I could see this making sense if perhaps I was betting against volatility, and thus 90% of the time the puts I sell expire worthless and the 10% of the time they don’t, I am forced to hedge at a cost higher than the premium of that transaction but in aggregate, I’m making a profit over a large number of such transactions over time. However, this doesn’t seem like a hedge, it seems like a bet.

So, if I wanted to play market maker, how would I do so? I have strict buy and sell prices for certain securities, specifically GLD and SPY. If they drop below a certain point I want to buy them, and if they go above a certain point I want to sell some to rebalance.

How can I effectively take the GLD and SPY shares I hold, and sell covered calls to not only exit with profits but make additional money from the option premium but not risk that the stock moves down before expiry and I lose out on the sale at higher price?
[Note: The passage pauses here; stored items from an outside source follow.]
/-! ### Events that end waits -/

/-- R117, R168, R180, R184, R185, R192, R237, R241, R295, R299, R302, R317, R340: feLoadComplete, feTimeout,
waitaRelease, waitaTimeout, waitaFullReturn, tcwaitReturn, tqPushTakesEffect, tqPopTakesEffect, cntwaitSatisfied,
barComplete, rallocGrant, vputTakesEffect, vgetTakesEffect, tfetchEntryGranted, tfetchTimeout, storeCountDrained and
watchdog complete. Each waiting instruction goes on with its effect when its event comes: a full-empty load with all
granules full, waita with its statuses, tcwait, the tile queues, a satisfied counter wait, a barrier whose phase has
ended, ralloc, the vertical FIFOs, tfetch and a release point. A full-empty load that has waited 2^22 cycles, and a
warp whose yield counter has run out, stop their group. Logs: a waita lane that the comparison found CHANGED or FULL keeps
that status (75), and its timeout counts from the end of its comparisons (128); ADDR of FE_TIMEOUT is 0 (114); a push and a
put acquire as a pop and a get do (76); what waits for its warp's accesses waits for loads in flight too (6). -/
def Obligations.WaitsEnd : Prop :=
  ∀ (s : State) (q : Nat) (y : Wait) (x : Iss),
    let alone := x.g.pend = none ∧ ∃ l ∈ maskLanes x.m, (x.wp.lane l).task = none
    let stops := fun (u : State) (f : FRec) => u.groups.find x.wp.gid = some
      { x.g with st := if x.g.st = .resident then .stopping else x.g.st, pend := some (s.pendOf x f none none) }
    let after := fun (i : Instr) (us : List Use) (g : Group) (post : State → Prop) =>
      ∃ u, exec i s = .next u ∧ Resumed u q x us ∧ u.groups.find x.wp.gid = some g ∧ post u
    let all : State → Prop := fun _ => True
    (s.power ≠ .off → s.iss Ctl.plain = some x → x.q = none → x.m ≠ 0 → alone →
      ∃ u, exec .watchdog s = .next u ∧ Stops s u x (x.flt 14 x.m 0 0)) ∧
    (Wakes s q y x →
    (∀ c t n fe clr d a off, y.kind = .fe → y.ins = .ldsp c t n fe clr d a off →
      (∀ l ∈ maskLanes x.m, x.spBad (x.spOff s l a off) (accSize t n) (accSize t n) = false) →
      x.allFull (x.offs s a off) = true →
      after (.feLoadComplete q) (useD (accRegs t n) d)
        (if clr then { x.g with fe := feSets x.g.fe ((maskLanes x.m).map fun l => x.granule (x.spOff s l a off)) false }
         else x.g) fun u => Gets u x d (accRegs t n) fun l => x.spVal t n (x.spOff s l a off)) ∧
    (y.kind = .fe → feOk s y x = false → 2 ^ 22 ≤ x.clk - y.since → alone →
      ∃ u, exec (.feTimeout q) s = .next u ∧ u.waits.find q = none ∧ stops u (x.flt 13 x.m 0 0)) ∧
    (∀ c tmo d a off, y.kind = .sleep → s.compared q = true → y.ins = .waita c tmo d a off → x.m ≠ 0 →
      after (.waitaRelease q) (useD 1 d) x.g (fun u => Gets u x d 1 (fun l => y.stat.getD l 5) ∧
        ∀ m ∈ u.monitors, m.q ≠ q) ∧
      (y.sat = false → (∀ e ∈ y.stat, e.2 ≠ 4) → tmoCycles tmo ≤ x.clk - y.since →
        after (.waitaTimeout q) (useD 1 d) x.g fun u => Gets u x d 1 (fun l => y.stat.getD l 3) ∧
          ∀ m ∈ u.monitors, m.q ≠ q) ∧
      ((∃ e ∈ y.stat, e.2 = 4) →
        after (.waitaFullReturn q) (useD 1 d) x.g fun u => Gets u x d 1 (fun l => y.stat.getD l 5) ∧
          ∀ m ∈ u.monitors, m.q ≠ q)) ∧
    (∀ c tag, y.kind = .tcwait → y.ins = .tcwait c tag →
      (∀ k ∈ (s.core x.wp.core).copies, k.w = x.w → k.tag = tag.toNat → y.stat.find k.id = none) →
      (x.wp.tags.getD tag.toNat Tag.idle).fail = none →
      after (.tcwaitReturn q) [] x.g fun u => Acquired u x) ∧
    (∀ c n d, y.kind = .tqpush → y.ins = .tqpush c n d → (x.g.tq n).slots ≠ 0 → x.wp.drained = true →
      0 < (x.g.tq n).allow → after (.tqPushTakesEffect q) []
        { x.g with tqs := x.g.tqs.put n.toNat { x.g.tq n with
          content := (x.g.tq n).content ++ [(x.reg s (lowLane x.m) d 0, x.wp.tier)], allow := (x.g.tq n).allow - 1 } }
        fun u => Acquired u x) ∧
    (∀ c d n e es, y.kind = .tqpop → y.ins = .tqpop c d n → (x.g.tq n).slots ≠ 0 → x.wp.drained = true →
      (x.g.tq n).content = e :: es →
      after (.tqPopTakesEffect q) (useD 1 d)
        { x.g with tqs := x.g.tqs.put n.toNat { x.g.tq n with content := es, allow := (x.g.tq n).allow + 1 } }
        fun u => Acquired u x ∧ Gets u x d 1 fun _ =>
          (if x.g.pair && e.2 != x.wp.tier then e.1 ^^^ 0x80000 else e.1).toNat) ∧
    (∀ c a b, y.kind = .counter → y.ins = .cntwait c a b → y.sat = true →
      (s.counterOf x.g.world (x.reg s (lowLane x.m) a 0).toNat).isSome = true →
      after (.cntwaitSatisfied q) [] x.g fun u => Acquired u x) ∧
    (∀ c b, y.kind = .bar → y.ins = .barWait c b → y.stat = [(0, b.toNat)] → x.wp.isTask = false →
      (x.wp.bar b.toNat).done = true → (x.wp.bar b.toNat).trp = .no → s.barWaits x.w b.toNat = [q] →
      after (.barComplete q) [] x.g fun u => Acquired u x ∧ ∃ wp, u.warps.find x.w = some wp ∧
        (wp.bar b.toNat).done = false) ∧
    (∀ c n, y.ins = .ralloc c n → rallocOk s y x = true → x.wp.held.getLsbD n.toNat = false →
      ∃ u wp, exec (.rallocGrant q) s = .next u ∧ u.waits.find q = none ∧ u.warps.find x.w = some wp ∧
        wp.held = x.wp.held ||| BitVec.ofNat 8 (2 ^ n.toNat) ∧
        ∀ l, l < x.wp.lanes.length → inMask x.m l = true → (x.wp.lane l).wait = some q →
          (wp.lane l).wait = none ∧ (wp.lane l).pc = (x.wp.lane l).pc + 12) ∧
    (∀ c f d, y.kind = .vput → y.ins = .vput c f d → x.g.pair = true → f.toNat / 2 = x.wp.tier → x.wp.drained = true →
      (x.g.fifo f).length < 16 → after (.vputTakesEffect q) []
        { x.g with vfifo := (x.g.vfifo.setD f.toNat
            (x.g.fifo f ++ [laneNums.map fun l => if inMask x.m l then x.reg s l d 0 else 0]) []) }
        fun u => Acquired u x) ∧
    (∀ c f d e es, y.kind = .vget → y.ins = .vget c f d → x.g.pair = true → f.toNat / 2 ≠ x.wp.tier →
      x.wp.drained = true → x.g.fifo f = e :: es → after (.vgetTakesEffect q) (useD 1 d)
        { x.g with vfifo := x.g.vfifo.setD f.toNat es [] }
        fun u => Acquired u x ∧ Gets u x d 1 fun l => (e.getD l 0).toNat) ∧
    (∀ d, y.kind = .tfetch → y.stat = [(5, d)] →
      let mine := fun (p : Pin) => p.names x.g.world x.wp.gid d
      let pins := fun (u : State) => (u.core x.wp.core).pins
      let others := fun (ps : List Pin) => (ps.filter fun p => !mine p).map fun p => { p with old := [] }
      let pin := fun (u : State) (held : Bool) => (∃ p ∈ pins u, mine p = true ∧ p.held = held) ∧
        others (pins u) = others (pins s)
      x.pinWay s d = none →
      ((s.core x.wp.core).pinsHeld < 16 → after (.tfetchEntryGranted q) [] x.g fun u => pin u true) ∧
      (4096 ≤ x.clk - y.since ∨ x.g.preempt = true → (∀ p ∈ pins s, mine p = true → p.held = false) →
        after (.tfetchTimeout q) [] x.g fun u => pin u false)) ∧
    (∀ c a off, y.kind = .drain → y.stat = [] → y.ins = .feset c a off → x.wp.drained = true →
      (∀ l ∈ maskLanes x.m, x.spBad (x.spOff s l a off) 1 1 = false ∧ x.spOff s l a off < 2 ^ 19) →
      after (.storeCountDrained q) []
        { x.g with fe := feSets x.g.fe ((maskLanes x.m).map fun l => x.granule (x.spOff s l a off)) true } all))

/-- R266, R274, R275, R281: await, awaitReturn, awaitHelp, blockRelease, blockRestore and variableLatencyResult
complete. await returns in a lane whose innermost frame is done; a lane that has waited 4,096 cycles helps with a
record of the frame it awaits; a warp idle as long gives up its dynamic blocks, with their contents in the block save
area of its core (R441; the place in it is the model's choice, log 81), and gets them back when it can go on. The event of a
result of variable latency only frees the scoreboard: its value stands in the register since the issue (log 7). -/
def Obligations.LanesWait : Prop :=
  ∀ (s : State) (q l : Nat) (y : Wait) (wp : Warp), s.power ≠ .off → l < wp.lanes.length →
    (∀ c i fr rest, s.laneWaits q l = some (y, wp) → (s.core wp.core).gate = .open → y.kind = .await →
      y.ins = .await c (.v i) → wp.saved = 0 → (wp.lane l).frames = fr :: rest → fr.count = 0 →
      ∃ u wp', exec (.awaitReturn q l) s = .next u ∧ u.warps.find y.w = some wp' ∧
        (wp'.lane l).frames = rest ∧ (wp'.lane l).v.getD i.toNat 0 = BitVec.ofNat 32 fr.failed ∧
        (wp'.lane l).wait = none ∧ (wp'.lane l).pc = (wp.lane l).pc + 12 ∧
        ∀ k, k ≠ l → k < wp.lanes.length → (wp'.lane k).v = (wp.lane k).v ∧ (wp'.lane k).pc = (wp.lane k).pc ∧
          (wp'.lane k).frames = (wp.lane k).frames) ∧
    (∀ r, s.helps q l = some (y, wp, r) → (s.core wp.core).gate = .open → (wp.lane l).exited = false →
      ∃ u wp', exec (.awaitHelp q l) s = .next u ∧ u.warps.find y.w = some wp' ∧
        r ∈ (s.core wp.core).recs ∧
        (u.core wp.core).recs = (s.core wp.core).recs.erase r ∧
        (wp'.lane l).task = some r.inlineTask ∧ (wp'.lane l).pc = BitVec.ofNat 64 r.entry ∧ (wp'.lane l).mr = 0 ∧
        (wp'.lane l).wait = none ∧ (wp'.lane l).frames = (wp.lane l).frames ∧
        (wp'.lane l).conts = ⟨(wp.lane l).pc, (wp.lane l).mr, (wp.lane l).g, (wp.lane l).task, (wp.lane l).base,
          (wp.lane l).ending == some true, true⟩ :: (wp.lane l).conts) ∧
    (∀ w g, s.warps.find w = some wp → s.groups.find wp.gid = some g → s.runs w = true → s.longIdle wp = true →
      s.stirs wp = false → wp.score = [] → wp.freeable ≠ 0 →
      let b := wp.freeable
      ∃ u wp', exec (.blockRelease w) s = .next u ∧
        u = { s with warps := u.warps, mem := u.mem, secKey := u.secKey } ∧ u.warps.find w = some wp' ∧
        wp'.held = wp.held &&& ~~~b ∧ wp'.saved = wp.saved ||| b ∧
        (∀ k i, k < wp.lanes.length → (wp'.lane k).v.getD i 0 =
          if 128 ≤ i ∧ b.getLsbD ((i - 128) / 16) = true then 0 else (wp.lane k).v.getD i 0) ∧
        ∀ k i, k < 32 → i < 128 → b.getLsbD (i / 16) = true →
          u.hbmNat (s.key g.world).key (s.areaAt wp k i) 4 = ((wp.lane k).v.getD (128 + i) 0).toNat) ∧
    (∀ w g, s.warps.find w = some wp → s.groups.find wp.gid = some g → wp.saved ≠ 0 →
      s.idle wp = false ∨ s.stirs wp = true →
      blockCount wp.saved ≤ s.freeBlocks wp.gid wp.core (((s.launches.find g.lid).map fun x => x.rc).getD LRec.blank) →
      ∃ u wp', exec (.blockRestore w) s = .next u ∧ u = { s with warps := u.warps } ∧ u.warps.find w = some wp' ∧
        wp'.held = wp.held ||| wp.saved ∧ wp'.saved = 0 ∧
        ∀ k i, k < wp.lanes.length → k < 32 → (wp'.lane k).v.getD i 0 =
          if 128 ≤ i ∧ wp.saved.getLsbD ((i - 128) / 16) = true then
            BitVec.ofNat 32 (s.hbmNat (s.key g.world).key (s.areaAt wp k (i - 128)) 4)
          else (wp.lane k).v.getD i 0) ∧
    (∀ w h, s.warps.find w = some wp → wp.score.find? (fun h => h.tx.isNone) = some h →
      ∃ u wp', exec (.variableLatencyResult w) s = .next u ∧ u = { s with warps := u.warps } ∧
        u.warps.find w = some wp' ∧ wp' = { wp with score := wp.score.erase h })

/-! ### Groups -/

/-- The event of a fault record of a group, as its source posts it (R220, R221). -/
def recordOf (s : State) (gr : Group) (ln : Launch) (slot extra : Nat) (f : FRec) : Event :=
  { faultEvent gr.core gr ln slot extra f with seq := s.nextSeq gr.core, time := s.time }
And how can I write naked puts on them so if they drop I buy them, but if they drop with time left in the contract, I don’t risk missing out on a buy at the dip, if it rises again mid contract?

There are other nuances. An old trade sequence of mine on Whole Foods pre-Amazon:
8/12/16
SOLD 10 WHOLE FOODS MARKET 09/16/2016 $30 Put: $572.25 ($580 net of commission)
BOUGHT 10 WHOLE FOODS MARKET 09/16/2016 $27 Put $86.69

Note the lower put was purchased as insurance, so I had at most $3000 at risk (I could have spent a little more for a put with a later strike date)

9/16/16:
BOUGHT WHOLE FOODS MARKET (Symbol: WFM) 1000@30 30008.95

9/19/16:
SOLD WHOLE FOODS MARKET 11/18/2016 $30 Call 10 $963.29

10/14/16
Qualified Dividend WHOLE FOODS MARKET: WFM 135.00

11/18/16:
SOLD WHOLE FOODS MARKET (Symbol: WFM) $29990.40

So with $3000 originally at risk and a stake of $30k, I netted $1565.30 in 3 months (around 5.2% in three months, 20.9% annualized buying and selling the stock at the same price.

Back to the well:
SOLD 01/20/2017 $30.5 Put (Symbol: WFM 01/20/2017 30.50 P) 10 $373.30

3/3/17:
SOLD 03/17/2017 $29 Put (Symbol: WFM 03/17/2017 29.00 P) 10 $268.29

5/31/17:
SOLD 06/16/2017 $35 Put (Symbol: WFM 06/16/2017 35.00 P) 10 $688.39

All of the above expired worthless, the last was after the AMZN announcement. Naked puts require you have cash on hand to cover possible transactions.

I’d pick a few stocks to follow (I have a few on my current list) that you think are a good purchase at the strike price. I recently had a similar transaction on another stock (bought and sold stock @ 50, originally sold 6/19/20 puts for $2.95 [put to me @ 50]; sold 8/21/20 55 calls at $1.29 [expired], 9/14/20 collected 0.10 dividend; sold 11/20/20 50 calls at $2.01 [exercised; stock at $53.33] – yielding 6.35/share in 5 months (12.7% over five months, about 30% annualized after commissions – I made less ($4.65/sh), as I also spent some of the money from the original sale of puts to purchase calls at a higher strike price: those expired worthless).